I agree. My point is merely that super-human intelligence will probably not appear as a sudden surprise.

EDIT: I changed my OP to better reflect what I wanted to say. Thanks!

[-]spxtr10y-10

1) "AI" is a fuzzy term. We have some pretty smart programs already. What counts? Watson can answer jeopardy questions. Compilers can write code and perform sophisticated optimizations. Some chatbots are very close to passing the Turing Test. It's unlikely that we're going to jump suddenly from where we are now to human-level intelligence. There will be time to adapt.

AI is a fuzzy term, but that doesn't at all back up the statement "it's unlikely that we're going to jump suddenly from where we are to human-level intelligence." This isn't an argument.

2) Plausible. Read Permutation City, where the first uploads run much slower. This isn't strong evidence against foom though.

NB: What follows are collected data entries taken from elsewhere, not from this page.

/-- Learn requests, table operations or packets that commit in this cycle are still to come: a learn request waits for its end
(R324, R335). -/
def learnAwaits (s : State) : Bool :=
  !s.pe.learnsDue.isEmpty || s.pending.any (fun c => match c with
    | .packetIngress _ => true | .tblInsert _ _ => true | .tblDelete _ _ => true | .tableWrite _ _ => true | .tableDelete _ _ => true
    | .tableFlush _ _ _ => true | _ => false)

/-- A learn request commits, at the end of its cycle where others may come before it (R324, R335). -/
def requestLearn (r : LearnReq) (s : State) : State :=
  if learnAwaits s then { s with pe := { s.pe with learnsDue := s.pe.learnsDue ++ [r] } }
  else learnRequest r.pipeline r.src r.domain r.queue s

/-- A learn request, or none (R323); one that fails the owner-tag check is discarded and counted (R25). -/
def learn (x : Ingress) (s : State) : State :=
  match x.learnQueue with
  | none => s
  | some q =>
    let d := tagDomain x.packet.tag
    if !(domainCfg s d).learn || !x.ok then s
    else if ownerTagOk x s then
      requestLearn { port := x.port, pipeline := x.pipeline, src := x.packet.src, domain := d, queue := q } s
    else setPipe s x.pipeline { pipe s x.pipeline with ownerTagFailed := satur 32 ((pipe s x.pipeline).ownerTagFailed + 1) }

/-! ## Delivery -/

/-- A received packet is dropped: counted at its port, its buffer returned. -/
def dropIngress (x : Ingress) (s : State) : State :=
  freeBuffer x.pipeline x.packet.buffer 0 (count 0x014 x.port 1 (some (tagDomain x.packet.tag)) s)

/-- Enqueue one replica; the reference of one not held on die is given up. -/
def deliverCopy (x : Ingress) (pk : Packet) (acc : State × Bool) (q : Nat) : State × Bool :=
  match enqueue x.pipeline q pk x.stagingFull acc.1 with
  | (s1, .onDie) => (s1, true)
  | (s1, _) => (freeBuffer x.pipeline pk.buffer 0 s1, acc.2)

/-- Deliver to each queue, the buffer shared among them and given to the queue manager where one holds it (R362). -/
def deliverAll (x : Ingress) (pk : Packet) (qs : List Nat) (s : State) : State :=
  let s1 := if 1 < qs.length then shareBuffer x.pipeline pk.buffer (qs.length - 1) 0 s else s
  let r := qs.foldl (fun acc q => deliverCopy x pk acc q) (s1, false)
  if r.2 then giveBuffer x.pipeline pk.buffer 0x10 0 r.1 else r.1

/-- A packet with one destination: cut through, or stored and forwarded; one that failed at ingress is dropped unless it was
already being cut through (R347, R348). -/
def deliverOne (x : Ingress) (q : Nat) (tag : BitVec 14) (trib : Nat) (s : State) : State :=
  let hash := flowHash (tagDomain tag) x.packet.dst x.packet.src x.packet.vlan
  let cut := cutsThrough (portRate10 x.port trib s) q hash x.packet.length (!lookupsOverflow x s) s
  if !x.ok && !cut then dropIngress x s
  else deliverAll x { x.packet with tag := tag, cut := cut, stomped := !x.ok } [q] s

3) Being able to read your own source code does not mean you can self-modify. You know that you're made of DNA. You can even get your own "source code" for a few thousand dollars. No humans have successfully self-modified into an intelligence explosion; the idea seems laughable.

Humans don't have real-time access to the individual neurons in our brains, and we don't even know how they work at that level anyway.

1) You are right; that was tangential and unclear. I have edited my OP to omit this point.

2) It's evidence that it will take a while.

3) Real-time access to neurons is probably useless; they are changing too quickly (and they are changing in response to your effort to introspect).